There were other SQL high on the list of top resource consumers but not related to transaction processing. These originated from simple one or two statement stored procedures. Efficiency fixes were quickly put in solely for the purpose of getting rid of clutter from the top entries in dm_exec_query_stats. This did improve user experience, but that was not the objective of this project. It was also clear that dm_exec_query_stats only retained fragments of the transaction stored procedures as information was lost from recompiles, or plan cache eviction.

Test environment for the scaling project (POC)
The test environment for the scaling project was setup in a managed data center. The POC system was also managed by the data center instead of in-house staff. This was part of another objective to out-source infrastructure management. The test server was a 2-socket Xeon E5 v2 blade with 8-core processors (2650v2?), hyper-threading enabled, 16 total physical cores, 32 logical processors, 192GB memory initially, later 384GB, and a 3PAR HDD-based storage system. A pre-baseline month-end transaction processing run was conducted from a backup of the then current production database.

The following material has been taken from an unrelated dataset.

/-- R40, R178 (D16): no step reads the history of OUT_CHAR or DIAG.  The histories are in State by the
model's choice (log entry 3); dropping them changes nothing else, and the step emits and logs the same. -/
def Obligations.NoStepReadsTheTraces : Prop :=
  ∀ s : State, SameAfterTracesOf s (step s) (step s.withoutTraces)
end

The scripts developed by the first consulting team for the scaling project were then applied to artificially grow the database. At this point the scripts were found to have defects in generating workable data for transaction processing. It was felt that there was no time in the schedule to rework the scripts.

Database Size and Scaling
I argued that in a correctly configured server system and correctly designed database, size has only a weak or moderate impact on performance for transaction processing workloads. Furthermore, a difference in size could be accounted for simply by testing at the expected memory to data size ratio. If the database is expected to be 4 times larger than it is currently, simply test at one-quarter of the expected memory configuration. It was unclear if management believed this argument, or that we proceeded without the scaled-up database because there was no other choice. As much as I would like to believe that my arguments were persuasive, it is hard to beat the second item. Later developments made this a non-issue.

The Plan
The plan from here was to spend about three months conducting a comprehensive survey of the existing environment. Then make an assessment as to whether the 4X scaling could be achieved with fixes in-place to the current database, or whether more intrusive architecture work was necessary.

The goal was to support consolidated data processing in 18 months. The schema would need to be stable several beforehand for the data migration team to do the final phase of their work. In the remaining time, performance tuning without table changes could continue. Re-architecture, if necessary, would have to be done early in the project.

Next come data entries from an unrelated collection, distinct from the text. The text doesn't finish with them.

-- ==== Sys2Proof/Tests/Slice0.lean ====
section
/-! SUPPORT. The model's own tests.  Expected results are the spec's: the vectors V<n> and L<n> of
95_test_vectors.md, the examples of the instruction rules, and the numbers of R84.  At the end, for every
statement with hypotheses, a state and operands that meet them all. -/

namespace Sys2Proof.Tests

open Sys2Proof Sys2Proof.Machine

/-! ### WellFormed refuses an ill-formed term -/

theorem test_wf_refuses_a_literal_called_invalid : Operand.wf (.invalid 32767) = false := by decide
theorem test_wf_refuses_a_register_called_invalid : Operand.wf (.invalid 32775) = false := by decide
theorem test_wf_takes_the_first_invalid_word : Operand.wf (.invalid 32776) = true := by decide
theorem test_wf_refuses_in_any_operand :
    Instr.wf (.add (.invalid 7) (.literal 1) (.literal 2)) = false ∧
    Instr.wf (.add (.literal 1) (.invalid 7) (.literal 2)) = false ∧
    Instr.wf (.add (.literal 1) (.literal 2) (.invalid 7)) = false := by decide

/-! ### Every opcode decodes from the words the spec gives it -/

theorem test_decode_halt : decode [0] = .ok (.halt, []) := rfl
theorem test_decode_set : decode [1, 32768, 5] = .ok (.set (.register 0) (.literal 5), []) := rfl
theorem test_decode_push : decode [2, 7, 3] = .ok (.push (.literal 7), [3]) := rfl
theorem test_decode_pop : decode [3, 32770] = .ok (.pop (.register 2), []) := rfl
theorem test_decode_eq : decode [4, 32769, 32768, 68] =
    .ok (.eq (.register 1) (.register 0) (.literal 68), []) := rfl
theorem test_decode_gt : decode [5, 32774, 32768, 32769] =
    .ok (.gt (.register 6) (.register 0) (.register 1), []) := rfl
theorem test_decode_jmp : decode [6, 40000] = .ok (.jmp (.invalid 40000), []) := rfl
theorem test_decode_jt : decode [7, 1, 9] = .ok (.jt (.literal 1) (.literal 9), []) := rfl
theorem test_decode_jf : decode [8, 32769, 3] = .ok (.jf (.register 1) (.literal 3), []) := rfl
theorem test_decode_add : decode [9, 32768, 4, 32769] =
    .ok (.add (.register 0) (.literal 4) (.register 1), []) := rfl
theorem test_decode_mult : decode [10, 32768, 182, 359] =
    .ok (.mult (.register 0) (.literal 182) (.literal 359), []) := rfl
theorem test_decode_mod : decode [11, 32770, 32769, 10] =
    .ok (.mod (.register 2) (.register 1) (.literal 10), []) := rfl
theorem test_decode_and : decode [12, 32771, 32768, 255] =
    .ok (.and (.register 3) (.register 0) (.literal 255), []) := rfl
theorem test_decode_or : decode [13, 32772, 32771, 256] =
    .ok (.or (.register 4) (.register 3) (.literal 256), []) := rfl
theorem test_decode_not : decode [14, 32773, 32772] = .ok (.not (.register 5) (.register 4), []) := rfl
theorem test_decode_rmem : decode [15, 31, 30] = .ok (.rmem (.literal 31) (.literal 30), []) := rfl
theorem test_decode_wmem : decode [16, 30, 32769] = .ok (.wmem (.literal 30) (.register 1), []) := rfl
theorem test_decode_call : decode [17, 5, 19] = .ok (.call (.literal 5), [19]) := rfl
theorem test_decode_ret : decode [18, 2] = .ok (.ret, [2]) := rfl
theorem test_decode_out : decode [19, 32775] = .ok (.out (.register 7), []) := rfl
theorem test_decode_in : decode [20, 32768] = .ok (.inp (.register 0), []) := rfl
theorem test_decode_noop : decode [21, 0] = .ok (.noop, [0]) := rfl
theorem test_decode_refuses_22 : decode [22, 0] = .error (.unknownOpcode 22) := rfl
theorem test_decode_refuses_a_register_word : decode [32768] = .error (.unknownOpcode 32768) := rfl
theorem test_decode_names_the_missing_word : decode [1, 32768] = .error (.missingWord 2) := rfl

/-! ### One step at a time -/

/-- The words at `pc`, in a state made from the reset state. -/
def before (ws : List Word) (f : State → State := id) : State :=
  let s := f State.reset
  s.placeWords s.pc.toNat ws

/-- One reading of the state after one step. -/
def after {α : Type} (s : State) (f : State → α) : Option α :=
  match step s with
  | .next t => some (f t)
  | .fault _ => none
  | .refused _ => none

/-- What a vector without a destination lists. -/
def flow (t : State) : Status × Word × List Word × List DiagEvent := (t.status, t.pc, t.stack, t.diag)

theorem test_V3_unknown_opcode : after (before [22]) flow =
    some (.halted (.unknownOpcode 22), 0, [], [.unknownOpcode 0 22]) := by decide
theorem test_V6_fetch_above_top : after (before [] (State.setPc 32768)) flow =
    some (.faulted (.addressOutOfRange 32768), 32768, [], []) := by decide
theorem test_V8_operand_above_top : after (before [1, 32768] (State.setPc 32766)) flow =
    some (.faulted (.addressOutOfRange 32768), 32766, [], []) := by decide
theorem test_V110_in_above_top : after (before [20] (State.setPc 32767)) flow =
    some (.faulted (.addressOutOfRange 32768), 32767, [], []) := by decide

theorem test_V9_halt : after (before [0] (State.setPc 32767)) flow =
    some (.halted .haltInstruction, 32767, [], []) := by decide
theorem test_V7_noop : after (before [21] (State.setPc 32767)) flow =
    some (.running, 32768, [], []) := by decide

theorem test_V12_set_invalid_value : after (before [1, 32768, 40000]) (fun t => (flow t, t.reg 0)) =
    some ((.running, 3, [], [.invalidEncoding 2 40000]), 50000) := by decide
theorem test_V14_set_memory : after (before [1, 100, 5]) (fun t => (flow t, t.memAt 100)) =
    some ((.running, 3, [], []), 5) := by decide
theorem test_V21_rmem_above_top : after (before [15, 32768, 40000]) flow =
    some (.faulted (.addressOutOfRange 50000), 0, [], [.invalidEncoding 2 40000]) := by decide
theorem test_V23_rmem_own_address :
    after (before [15, 32769, 32769] fun s => (s.setReg 1 500).store 500 1234) (fun t => t.reg 1) =
      some 1234 := by decide
theorem test_V22_rmem_direct :
    after (before [15, 32768, 32769] fun s =>
      { (s.setReg 1 500).store 500 1234 with cfg := { stackCapacity := none, rmemMode := .direct } })
      (fun t => (t.reg 0, t.pc)) = some (500, 3) := by decide
theorem test_V26_wmem_is_no_register_write :
    after (before [16, 32769, 9] (State.setReg 1 32768)) (fun t => (flow t, t.reg 0)) =
      some ((.faulted (.addressOutOfRange 32768), 0, [], []), 0) := by decide
theorem test_V29_wmem_own_opcode : after (before [16, 0, 21]) (fun t => (flow t, t.memAt 0)) =
    some ((.running, 3, [], []), 21) := by decide

theorem test_V32_push_invalid : after (before [2, 40000]) flow =
    some (.running, 2, [50000], [.invalidEncoding 1 40000]) := by decide
theorem test_V33_push_full :
    after (before [2, 7] fun s =>
      { s with stack := [1, 2], cfg := { stackCapacity := some 2, rmemMode := .indirect } }) flow =
      some (.faulted .stackOverflow, 0, [1, 2], []) := by decide
theorem test_V34_pop : after (before [3, 32768] fun s => { s with stack := [5, 7] })
    (fun t => (flow t, t.reg 0)) = some ((.running, 2, [5], []), 7) := by decide
theorem test_V36_pop_invalid : after (before [3, 40000] fun s => { s with stack := [5] }) flow =
    some (.running, 2, [], [.invalidWrite 1 40000]) := by decide

theorem test_V41_eq_invalid : after (before [4, 32768, 40000, 50000]) (fun t => (flow t, t.reg 0)) =
    some ((.running, 4, [], [.invalidEncoding 2 40000, .invalidEncoding 3 50000]), 1) := by decide
theorem test_V43_eq_own : after (before [4, 32768, 32768, 32768] (State.setReg 0 7)) (fun t => t.reg 0) =
    some 1 := by decide
theorem test_V45_gt_equal : after (before [5, 32768, 5, 5] (State.setReg 0 9)) (fun t => t.reg 0) =
    some 0 := by decide
theorem test_V48_gt_unsigned :
    after (before [5, 32768, 32769, 32770] fun s => (s.setReg 1 65535).setReg 2 32767)
      (fun t => t.reg 0) = some 1 := by decide
theorem test_V52_add_wraps : after (before [9, 32768, 32769, 32769] (State.setReg 1 65535))
    (fun t => t.reg 0) = some 32766 := by decide
theorem test_V77_add_invalid_destination : after (before [9, 40000, 1, 2]) flow =
    some (.running, 4, [], [.invalidWrite 1 40000]) := by decide
theorem test_V54_mult : after (before [10, 32768, 182, 359]) (fun t => t.reg 0) = some 32570 := by decide
theorem test_V55_mult_wraps : after (before [10, 32768, 32769, 32769] (State.setReg 1 65535))
    (fun t => t.reg 0) = some 1 := by decide
theorem test_V62_mod_zero : after (before [11, 32768, 5, 0] (State.setReg 0 9))
    (fun t => (flow t, t.reg 0)) = some ((.faulted .divideByZero, 0, [], []), 9) := by decide
theorem test_V63_mod : after (before [11, 32768, 40000, 7]) (fun t => t.reg 0) = some 6 := by decide
theorem test_V67_and : after (before [12, 32768, 40000, 32767]) (fun t => t.reg 0) = some 17232 := by decide
theorem test_V70_or_above_15_bits : after (before [13, 32768, 40000, 1]) (fun t => t.reg 0) =
    some 50001 := by decide
theorem test_V72_not : after (before [14, 32768, 0]) (fun t => t.reg 0) = some 32767 := by decide
theorem test_V76_not_invalid : after (before [14, 32768, 40000]) (fun t => t.reg 0) =
    some 15535 := by decide

theorem test_V80_jmp_register : after (before [6, 32768] (State.setReg 0 1000)) flow =
    some (.running, 1000, [], []) := by decide
theorem test_V81_jmp_invalid : after (before [6, 40000]) flow =
    some (.running, 50000, [], [.invalidEncoding 1 40000]) := by decide
theorem test_V85_jt_invalid_is_nonzero : after (before [7, 40000, 9]) flow =
    some (.running, 9, [], [.invalidEncoding 1 40000]) := by decide
theorem test_V86_jt_not_taken : after (before [7, 0, 40000]) flow =
    some (.running, 3, [], [.invalidEncoding 2 40000]) := by decide
theorem test_V90_jf_not_taken : after (before [8, 40000, 9]) flow =
    some (.running, 3, [], [.invalidEncoding 1 40000]) := by decide
theorem test_V91_jf_taken : after (before [8, 32768, 32769] (State.setReg 1 777)) flow =
    some (.running, 777, [], []) := by decide
theorem test_V93_call : after (before [17, 32768] fun s =>
    { (s.setReg 0 7).setPc 100 with stack := [3] }) flow = some (.running, 7, [3, 102], []) := by decide
theorem test_V94_call_at_top : after (before [17, 5] (State.setPc 32766)) flow =
    some (.running, 5, [32768], []) := by decide
theorem test_V97_ret : after (before [18] fun s => { s with stack := [4, 2] }) flow =
    some (.running, 2, [4], []) := by decide
theorem test_V98_ret_empty : after (before [18]) flow =
    some (.halted .returnUnderflow, 0, [], []) := by decide

theorem test_V102_out_invalid : after (before [19, 40000]) (fun t => (t.outChar, t.pc)) =
    some ([50000], 2) := by decide
theorem test_V103_out_register : after (before [19, 32768] (State.setReg 0 65535)) State.outChar =
    some [65535] := by decide
theorem test_V104_in_takes_a_line : after (before [20, 32768] (State.offerLine ⟨97, [98, 10]⟩))
    (fun t => (t.reg 0, t.inbuf, t.inLine)) = some (97, [98, 10], []) := by decide
theorem test_V107_in_invalid : after (before [20, 40000] fun s => { s with inbuf := [98, 10] })
    (fun t => (flow t, t.inbuf)) =
      some ((.running, 2, [], [.invalidWrite 1 40000]), [10]) := by decide
theorem test_V106_in_blocks : step (before [20, 32768]) = .fault .waitingForLine := rfl

/-! ### The image load, and the host's two functions -/

theorem test_L1_load : ((State.boot defaultConfig [9, 0, 0, 128, 4, 0]).mem, State.status
    (State.boot defaultConfig [9, 0, 0, 128, 4, 0])) = ([(0, 9), (1, 32768), (2, 4)], .running) := by decide
theorem test_L2_odd_byte_is_discarded : (State.boot defaultConfig [21, 0, 7]).mem = [(0, 21)] := by decide
theorem test_L7_low_byte_first : (State.boot defaultConfig [0x34, 0x12]).memAt 0 = 4660 := by decide

theorem test_table_word_16_has_zero_operands : decodeTableWord 16 (9 + 32768 * 65536) =
    some (.add (.literal 0) (.literal 0) (.literal 0)) := by decide
theorem test_withFetchWord_runs_at_reset :
    after (State.reset.withFetchWord 48 (1 + 32768 * 2 ^ 16 + 5 * 2 ^ 32)) (fun t => (t.pc, t.reg 0)) =
      some (3, 5) := by decide

/-- The memory's canonical form: a write of 0 leaves no entry. -/
theorem test_writing_zero_unlists : Memory.write (Memory.write [] 7 1) 7 0 = [] := by decide

/-! ### A witness for the hypotheses of each statement, in the order of Obligations.lean -/

/-- A parameter choice with a stack of one entry. -/
def small : Config := { stackCapacity := some 1, rmemMode := .direct }

theorem witness_ClassifyPartitionsWords :
    ((0 : Word).toNat ≤ 32767 ∧ (32767 : Word).toNat ≤ 32767) ∧
    (32768 ≤ (32768 : Word).toNat ∧ (32775 : Word).toNat ≤ 32775) ∧
    (32776 ≤ (32776 : Word).toNat ∧ 32776 ≤ (65535 : Word).toNat) := by decide

theorem witness_DecodeInvertsEncode :
    Instr.wf (.add (.literal 32767) (.register 7) (.invalid 32776)) = true := by decide

theorem witness_EncodeInvertsDecode : decode [1, 32775, 65535, 0] =
    .ok (.set (.register 7) (.invalid 65535), [0]) := rfl

theorem witness_OpcodeAloneChoosesTheFormat :
    operandCount (13 : Word).toNat = some 3 ∧ 3 ≤ [1, 2, 3, 4].length ∧ [1, 2].length < 3 := by decide

theorem witness_OnlyTheTwentyTwoOpcodesDecode :
    21 < (22 : Word).toNat ∧ (21 : Word).toNat ≤ 21 ∧ operandCount (20 : Word).toNat = some 1 ∧
      ([] : List Word).length < 1 := by decide

theorem witness_StepRunsTheInstructionAtPc :
    Instr.wf (.jmp (.literal 5)) = true ∧ (before [6, 5]).status = .running ∧
      (before [6, 5]).holdsInstr (.jmp (.literal 5)) := by
  refine ⟨rfl, rfl, ?_⟩
  unfold State.holdsInstr
  decide

theorem witness_UnknownOpcodeHalts :
    (before [22]).status = .running ∧ (before [22]).pc.toNat ≤ 32767 ∧
      21 < (before [22]).opcode.toNat := by decide

theorem witness_OpcodeFetchAboveTopFaults :
    (before [] (State.setPc 32768)).status = .running ∧
      32767 < (before [] (State.setPc 32768)).pc.toNat := by decide

theorem witness_OperandFetchAboveTopFaults :
    let s := before [1, 0] (State.setPc 32766)
    s.status = .running ∧ s.pc.toNat ≤ 32767 ∧ operandCount s.opcode.toNat = some 2 ∧
      32767 < s.pc.toNat + 2 := by decide

theorem witness_DisabledStepsSayWhy :
    (State.reset.halt .haltInstruction).status ≠ .running ∧ (before [20, 32768]).waits := by
  unfold State.waits
  decide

The expectation was that the assessment would consist of making a list of items to be fixed, along with an estimate for the effort level of each item. The standard project management methodology is to then sum the list for the total effort. The total divided by the working days from start to completion date could be interpreted as the number of people required. Or just as likely, the number of items requiring work would be reduced until it met the budget. By tracking items accomplished to date against the schedule, this could be interpreted as to whether the project was on schedule.

Data Migration Servers
New servers were purchased at the start of this project for the data migration team. At the completion of the project, the data migration servers would replace the production system. At that point, there had not been time to acquire a deep insight into the nature of the database and its performance characteristics. I suggested the Xeon E7-8857 v2 12-core processors, which was higher frequency than the other 12-core options, and was significantly lower priced than the 15-core options.

I overlooked the fact that the E7-8857 v2 did not have hyper-threading, nor did I know at the time that HT was so immensely valuable in this workload. The new systems were configured with 1.5TB memory via 48 x 32GB DIMMs. A configuration of 96 x 16GB DIMMs would have been less expensive, but the client preferred having the option to upgrade to 3TB if necessary. There was a moderate premium in 2014 for one 32GB DIMM over two 16GB DIMMs.

Assessment Process
Broadly, avenues for achieving performance gain fall into the following categories.

1. Single-threaded efficiency, i.e., index and query tuning
2. Multi-thread concurrency improvements
3. Architecture
4. Software, either general improvements or new features
5. Hardware

Architecture is not just a matter of replacing GUID keys with integer, but also determining the data model that best supports the business logic. Hardware could be augmenting or replacing the production system, and could involve systems yet to be released.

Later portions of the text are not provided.